## The task
Find how many lines in the data below include the word "namespace", then write only that number.

** Opening Dataset extract block **

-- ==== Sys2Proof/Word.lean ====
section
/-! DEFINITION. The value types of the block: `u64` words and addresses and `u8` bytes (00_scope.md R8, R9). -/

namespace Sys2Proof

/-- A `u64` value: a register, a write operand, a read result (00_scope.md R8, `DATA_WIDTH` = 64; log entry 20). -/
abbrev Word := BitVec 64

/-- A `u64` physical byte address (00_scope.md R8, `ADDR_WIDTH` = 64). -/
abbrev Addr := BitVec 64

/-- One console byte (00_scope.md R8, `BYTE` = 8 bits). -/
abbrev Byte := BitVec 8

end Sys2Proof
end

** Closing Dataset extract block **
** Opening Dataset extract block **

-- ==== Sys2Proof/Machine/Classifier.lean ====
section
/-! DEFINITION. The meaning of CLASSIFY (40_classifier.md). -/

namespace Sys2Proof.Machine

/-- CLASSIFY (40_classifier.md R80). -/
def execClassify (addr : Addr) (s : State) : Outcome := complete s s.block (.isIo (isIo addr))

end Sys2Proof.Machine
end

** Closing Dataset extract block **

## Answer box
2